§ **Problem requirements**:
Using the data below, copy each line that includes the word "addressing".

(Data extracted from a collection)
▼

-- ==== Sys2Proof/Certificates/Slice0/Obligations.lean ====
section
/-! DEFINITION. The statements for the provers, with the functions that say what the rules of spec/ say. -/

namespace Sys2Proof.Spec

open Sys2Proof.Machine

/-- The end of a pass whose handler did not write IP (30_encoding.md R113, R116): IP is behind the encoded bytes. -/
def advance (i : Instr) (t : State) : State :=
  { t with
    ip := t.ip + BitVec.ofNat 16 (encode i).length
    segCnt := t.segCnt - 1, repCnt := t.repCnt - 1, passes := t.passes + 1 }

/-- The end of a pass whose handler wrote IP. -/
def jumped (t : State) : State := { t with segCnt := t.segCnt - 1, repCnt := t.repCnt - 1, passes := t.passes + 1 }

/-- `next_ip` (00_scope.md R9): the offset of the byte after the instruction. -/
def nextIp (i : Instr) (s : State) : Word := s.ip + BitVec.ofNat 16 (encode i).length

/-- FAULTED, with nothing changed but the record (60_exceptions.md R351). -/
def faulted (i : Instr) (s : State) (kind : FaultKind) (reason : Option FaultReason) (vector : Option Byte) : State :=
  { s with
    runState := .faulted
    faultRecord := some
      { kind := kind, reason := reason, vector := vector
        site := some
          { opcode := i.head.op, xlatId := lookup s.tables.xlatOpcode i.head.op
            subfunction := lookup s.tables.xlatSubfunction i.head.op, cs := s.cs, ip := s.ip } } }

/-- The register terms of an addressing form (30_encoding.md R105). -/
def baseOffset (s : State) (rm : BitVec 3) : Word :=
  match rm.toNat with
  | 0 => s.bx + s.si
  | 1 => s.bx + s.di
  | 2 => s.bp + s.si
  | 3 => s.bp + s.di
  | 4 => s.si
  | 5 => s.di
  | 6 => s.bp
  | _ => s.bx

/-- The default segment of an addressing form: SS for the forms with BP, else DS (R105). -/
def formSegment (rm : BitVec 3) : SReg := if rm = 2 ∨ rm = 3 ∨ rm = 6 then .ss else .ds

/-- `ovr(D)` (20_memory.md R63). -/
def segmentValue (s : State) (d : SReg) : Word := if 0 < s.segCnt then s.sreg s.segSel else s.sreg d

/-- A memory operand: its offset, and the segment it is in by default (30_encoding.md R106). -/
def memAt (s : State) (d : SReg) (off : Word) : Operand := .mem off ((segmentValue s d).toNat * 16 + off.toNat)

/-- The operand that `mod` and `rm` name (30_encoding.md R101 to R107). -/
def operand (s : State) (ea : RM) : Operand :=
  match ea with
  | .reg rm => .reg rm
  | .mem rm => memAt s (formSegment rm) (baseOffset s rm)
  | .direct disp => memAt s .ds disp
  | .mem8 rm disp => memAt s (formSegment rm) (baseOffset s rm + disp.signExtend 16)
  | .mem16 rm disp => memAt s (formSegment rm) (baseOffset s rm + disp)

/-- The destination of a format with a direction bit (R97, R109). -/
def toOperand (s : State) (h : Head) (m : ModRM) : Operand :=
  if h.op.getLsbD 1 then .reg m.reg else operand s m.ea

/-- The source of a format with a direction bit (R97, R109). -/
def fromOperand (s : State) (h : Head) (m : ModRM) : Operand :=
  if h.op.getLsbD 1 then operand s m.ea else .reg m.reg

/-- The low byte has an even number of one bits (10_state.md R34). -/
def evenOnes (v : Nat) : Bool := decide (((List.range 8).filter fun i => v.testBit i).length % 2 = 0)

/-- SF, ZF, PF of a result (10_state.md R34). -/
def szp (w : Width) (v : Nat) (f : Flags) : Flags :=
  { f with sf := decide (2 ^ (w.bits - 1) ≤ v), zf := decide (v = 0), pf := evenOnes v }

/-- The exact result of an arithmetic operation, before it wraps (10_state.md R37). -/
def exact (op : AluOp) (dv sv cin : Int) : Int :=
  match op with
  | .add => dv + sv
  | .adc => dv + sv + cin
  | .sub | .cmp => dv - sv
  | .sbb => dv - sv - cin
  | .and | .or | .xor => 0

/-- The integer does not fit `W` bits in two's complement. -/
def signedOverflow (w : Width) (z : Int) : Bool := decide (z < -(2 ^ (w.bits - 1)) ∨ 2 ^ (w.bits - 1) ≤ z)

/-- The flags of ADD, ADC, SUB, SBB and CMP: carry or borrow out of the operand, carry or borrow out of bit 3, two's
complement overflow, sign, zero, parity (10_state.md R34, R35, R37). -/
def arithFlags (op : AluOp) (w : Width) (dv sv : Nat) (f : Flags) : Flags :=
  let z := exact op dv sv f.cf.toNat
  let low := exact op (dv % 16 : Nat) (sv % 16 : Nat) f.cf.toNat
  szp w (z % 2 ^ w.bits).toNat
    { f with
      cf := decide (z < 0 ∨ 2 ^ w.bits ≤ z)
      af := decide (low < 0 ∨ 16 ≤ low)
      of := signedOverflow w (exact op (signedOf w dv) (signedOf w sv) f.cf.toNat) }

/-- The state after an arithmetic operation, before the end of the pass (41_arithmetic.md R170 to R175). -/
def arithPost (s : State) (op : AluOp) (w : Width) (dest : Operand) (sv : Nat) : State :=
  let dv := s.readOp w dest
  let z := exact op dv sv s.flags.cf.toNat
  { (if op = .cmp then s else s.writeOp w dest (z % 2 ^ w.bits).toNat) with
    flags := arithFlags op w dv sv s.flags }

/-- The result of a bitwise operation (42_logical.md R201 to R203). -/
def bitwise (op : AluOp) (a b : Nat) : Nat :=
  match op with
  | .and => a &&& b
  | .or => a ||| b
  | .xor => a ^^^ b
  | _ => 0

/-- The flags of a bitwise result: SZP, CF and OF cleared, AF kept (42_logical.md R200). -/
def logicFlags (w : Width) (v : Nat) (f : Flags) : Flags := szp w v { f with cf := false, of := false }

/-- The state after a bitwise operation, before the end of the pass. -/
def bitwisePost (s : State) (op : AluOp) (w : Width) (dest : Operand) (sv : Nat) : State :=
  let v := bitwise op (s.readOp w dest) sv
  { s.writeOp w dest v with flags := logicFlags w v s.flags }

/-- The instruction of an operation, r/m and register (41_arithmetic.md R170). -/
def aluRmReg (op : AluOp) (h : Head) : Instr :=
  match op with
  | .add => .addRmReg h
  | .or => .orRmReg h
  | .adc => .adcRmReg h
  | .sbb => .sbbRmReg h
  | .and => .andRmReg h
  | .sub => .subRmReg h
  | .xor => .xorRmReg h
  | .cmp => .cmpRmReg h

/-- The instruction of an operation, accumulator and immediate. -/
def aluAccImm (op : AluOp) (h : Head) (imm : Word) : Instr :=
  match op with
  | .add => .addAccImm h imm
  | .or => .orAccImm h imm
  | .adc => .adcAccImm h imm
  | .sbb => .sbbAccImm h imm
  | .and => .andAccImm h imm
  | .sub => .subAccImm h imm
  | .xor => .xorAccImm h imm
  | .cmp => .cmpAccImm h imm

/-- The instruction of an operation, r/m and immediate. -/
def aluRmImm (op : AluOp) (h : Head) (imm : Word) : Instr :=
  match op with
  | .add => .addRmImm h imm
  | .or => .orRmImm h imm
  | .adc => .adcRmImm h imm
  | .sbb => .sbbRmImm h imm
  | .and => .andRmImm h imm
  | .sub => .subRmImm h imm
  | .xor => .xorRmImm h imm
  | .cmp => .cmpRmImm h imm

/-- The immediate of 80 to 83 (30_encoding.md R110): for 83 the byte, sign-extended. -/
def groupImm (op : Byte) (imm : Word) : Nat :=
  if op = 0x83 then ((BitVec.ofNat 8 imm.toNat).signExtend 16).toNat else imm.toNat

/-- The four flags U1 leaves to a draw after MUL and IMUL are free; CF and OF are `ovf`; TF, IF, DF keep their values. -/
def afterMul (f g : Flags) (ovf : Bool) : Prop :=
  g.cf = ovf ∧ g.of = ovf ∧ g.tf = f.tf ∧ g.ief = f.ief ∧ g.df = f.df

/-- TF, IF, DF keep their values. -/
def controlKept (f g : Flags) : Prop := g.tf = f.tf ∧ g.ief = f.ief ∧ g.df = f.df

/-- SF, ZF, PF of a byte result. -/
def szpOf (w : Width) (v : Nat) (g : Flags) : Prop :=
  g.sf = decide (2 ^ (w.bits - 1) ≤ v) ∧ g.zf = decide (v = 0) ∧ g.pf = evenOnes v

/-- The condition of a conditional jump, by `B0[3:0]` (43_control_transfer.md R231 to R246). -/
def condition (f : Flags) (cc : Nat) : Bool :=
  match cc with
  | 0 => f.of
  | 1 => !f.of
  | 2 => f.cf
  | 3 => !f.cf
  | 4 => f.zf
  | 5 => !f.zf
  | 6 => f.cf || f.zf
  | 7 => !(f.cf || f.zf)
  | 8 => f.sf
  | 9 => !f.sf
  | 10 => f.pf
  | 11 => !f.pf
  | 12 => f.sf ^^ f.of
  | 13 => !(f.sf ^^ f.of)
  | 14 => f.zf || (f.sf ^^ f.of)
  | _ => !(f.zf || (f.sf ^^ f.of))

/-- The conditional jump with `B0 = 0x70 + cc`. -/
def jcc (cc : Nat) (rel : Byte) : Instr :=
  let h : Head := ⟨BitVec.ofNat 8 (0x70 + cc), none⟩
  match cc with
  | 0 => .jo h rel
  | 1 => .jno h rel
  | 2 => .jb h rel
  | 3 => .jnb h rel
  | 4 => .jz h rel
  | 5 => .jnz h rel
  | 6 => .jbe h rel
  | 7 => .jnbe h rel
  | 8 => .js h rel
  | 9 => .jns h rel
  | 10 => .jp h rel
  | 11 => .jnp h rel
  | 12 => .jl h rel
  | 13 => .jnl h rel
  | 14 => .jle h rel
  | _ => .jnle h rel

/-- A word stored below the top of the stack (45_stack.md R290). -/
def pushed (s : State) (v : Word) : State :=
  { s with sp := s.sp - 2, mem := s.mem.writeWord (s.ss.toNat * 16 + (s.sp - 2).toNat) v }

/-- The word `k` words above the top of the stack. -/
def stackWord (s : State) (k : Nat) : Word :=
  s.mem.readWord (s.ss.toNat * 16 + (s.sp + BitVec.ofNat 16 (2 * k)).toNat)

/-- `deliver(vector, ret)` (60_exceptions.md R360). -/
def delivered (s : State) (vector : Byte) (ret : Word) : State :=
  let t := pushed (pushed (pushed s s.flags.word) s.cs) ret
  { t with
    flags := { s.flags with tf := false, ief := false }
    cs := t.mem.readWord (4 * vector.toNat + 2)
    ip := t.mem.readWord (4 * vector.toNat) }

/-- The single-bit results of a shift or rotate by `n ≥ 1`: value and carry (42_logical.md R207 to R213). -/
def shiftValue (op : ShiftOp) (w : Width) (n v : Nat) (c : Bool) : Nat × Bool :=
  let W := w.bits
  let k := n % W
  let q := n % (W + 1)
  let x := c.toNat * 2 ^ W + v
  match op with
  | .rol => let r := (v * 2 ^ k + v / 2 ^ (W - k)) % 2 ^ W; (r, r.testBit 0)
  | .ror => let r := (v / 2 ^ k + v * 2 ^ (W - k)) % 2 ^ W; (r, r.testBit (W - 1))
  | .rcl => let r := (x * 2 ^ q + x / 2 ^ (W + 1 - q)) % 2 ^ (W + 1); (r % 2 ^ W, r.testBit W)
  | .rcr => let r := (x / 2 ^ q + x * 2 ^ (W + 1 - q)) % 2 ^ (W + 1); (r % 2 ^ W, r.testBit W)
  | .shl => ((v * 2 ^ n) % 2 ^ W, decide (n ≤ W) && v.testBit (W - n))
  | .shr => (v / 2 ^ n, v.testBit (n - 1))
  | .sar => (narrow w (signedOf w v / 2 ^ n), decide (signedOf w v / 2 ^ (n - 1) % 2 = 1))

/-- OF after a shift or rotate by 1, of the operand `v0` with the result `v` and the carry `c` (R207 to R213). -/
def shiftOverflow (op : ShiftOp) (w : Width) (v0 v : Nat) (c : Bool) : Bool :=
  match op with
  | .rol | .rcl | .shl => v.testBit (w.bits - 1) ^^ c
  | .ror | .rcr => v.testBit (w.bits - 1) ^^ v.testBit (w.bits - 2)
  | .shr => v0.testBit (w.bits - 1)
  | .sar => false

/-- The instruction of a shift or rotate: by 1, or by CL. -/
def shiftInstr (op : ShiftOp) (byCl : Bool) (h : Head) : Instr :=
  match op, byCl with
  | .rol, false => .rolOne h
  | .rol, true => .rolCl h
  | .ror, false => .rorOne h
  | .ror, true => .rorCl h
  | .rcl, false => .rclOne h
  | .rcl, true => .rclCl h
  | .rcr, false => .rcrOne h
  | .rcr, true => .rcrCl h
  | .shl, false => .shlOne h
  | .shl, true => .shlCl h
  | .shr, false => .shrOne h
  | .shr, true => .shrCl h
  | .sar, false => .sarOne h
  | .sar, true => .sarCl h

/-- SHL, SHR and SAR, which set SF, ZF and PF (R206). -/
def setsSzp (op : ShiftOp) : Bool := op == .shl || op == .shr || op == .sar

/-- The flags after a shift or rotate by `n ≥ 1` of `v0` to `v` (R206): AF of the shifts and OF for `n > 1` are free. -/
def shiftFlagsOk (op : ShiftOp) (w : Width) (n v0 v : Nat) (c : Bool) (f g : Flags) : Prop :=
  g.cf = c ∧ (n = 1 → g.of = shiftOverflow op w v0 v c) ∧ controlKept f g ∧
    (setsSzp op = true → szpOf w v g) ∧
    (setsSzp op = false → g.sf = f.sf ∧ g.zf = f.zf ∧ g.pf = f.pf ∧ g.af = f.af)

/-- `k` elements further, from an offset `x`, by DF (44_string.md R270). -/
def stepped (s : State) (w : Width) (x : Word) (k : Nat) : Word :=
  if s.flags.df then x - BitVec.ofNat 16 (k * w.bytes) else x + BitVec.ofNat 16 (k * w.bytes)

/-- The source element `k` of a repetition: its address (R270). -/
def sourceAt (s : State) (w : Width) (k : Nat) : Nat :=
  (segmentValue s .ds).toNat * 16 + (stepped s w s.si k).toNat

/-- The destination element `k` of a repetition: its address (R270). -/
def destAt (s : State) (w : Width) (k : Nat) : Nat := s.es.toNat * 16 + (stepped s w s.di k).toNat

/-- Memory after `n` elements of MOVS, one after another (R271(e), R272). -/
def copied (s : State) (w : Width) (n : Nat) : Memory :=
  match n with
  | 0 => s.mem
  | n + 1 => (copied s w n).writeW w (destAt s w n) ((copied s w n).readW w (sourceAt s w n))

/-- Memory after `n` elements of STOS (R273). -/
def filled (s : State) (w : Width) (n : Nat) : Memory :=
  match n with
  | 0 => s.mem
  | n + 1 => (filled s w n).writeW w (destAt s w n) (s.reg w 0)

/-- How many elements a string instruction may process: one, or CX with the repeat latch (R271). -/
def elementCount (s : State) : Nat := if 0 < s.repCnt then s.cx.toNat else 1

/-- CX after `k` elements: counted down only with the repeat latch (R271). -/
def countLeft (s : State) (k : Nat) : Word := if 0 < s.repCnt then s.cx - BitVec.ofNat 16 k else s.cx

/-- The comparison of element `k` of CMPS (R275). -/
def cmpsPair (s : State) (w : Width) (k : Nat) : Nat × Nat :=
  (s.mem.readW w (sourceAt s w k), s.mem.readW w (destAt s w k))

/-- The comparison of element `k` of SCAS (R276). -/
def scasPair (s : State) (w : Width) (k : Nat) : Nat × Nat := (s.reg w 0, s.mem.readW w (destAt s w k))

/-- Element `k` lets a repetition of CMPS or SCAS go on: equal under REPZ, unequal under REPNZ (R271). -/
def goesOn (s : State) (p : Nat × Nat) : Bool := decide (p.1 = p.2) == decide (s.repMode = .repz)

/-- How a CMPS or SCAS ends after `k` elements (R271): all of them, or the first that does not let it go on. -/
def comparisonEnds (s : State) (pair : Nat → Nat × Nat) (k : Nat) : Prop :=
  k ≤ elementCount s ∧ (∀ j, j + 1 < k → goesOn s (pair j) = true) ∧
    (k < elementCount s → 0 < k ∧ goesOn s (pair (k - 1)) = false)

/-- The flags after `k` compared elements: those of the last one, or the old ones (R271(a), R275). -/
def comparedFlags (s : State) (w : Width) (pair : Nat → Nat × Nat) (k : Nat) : Flags :=
  if k = 0 then s.flags
  else szp w ((((pair (k - 1)).1 : Int) - (pair (k - 1)).2) % 2 ^ w.bits).toNat
    { s.flags with
      cf := decide ((pair (k - 1)).1 < (pair (k - 1)).2)
      af := decide ((pair (k - 1)).1 % 16 < (pair (k - 1)).2 % 16)
      of := signedOverflow w (signedOf w (pair (k - 1)).1 - signedOf w (pair (k - 1)).2) }

/-- A register of width `w` has its storage in general register `n` (10_state.md R26). -/
def holds (w : Width) (r n : BitVec 3) : Bool :=
  match w with
  | .byte => n == (r &&& 3)
  | .word => n == r

/-- The operand is a register that has its storage in general register `n`. -/
def rmHolds (w : Width) (h : Head) (n : BitVec 3) : Bool :=
  match h.modrm with
  | some ⟨_, .reg r⟩ => holds w r n
  | _ => false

▲

§ **Reply**:
/-- The register terms of an addressing form (30_encoding.md R105). -/
/-- The default segment of an addressing form: SS for the forms with BP, else DS (R105). -/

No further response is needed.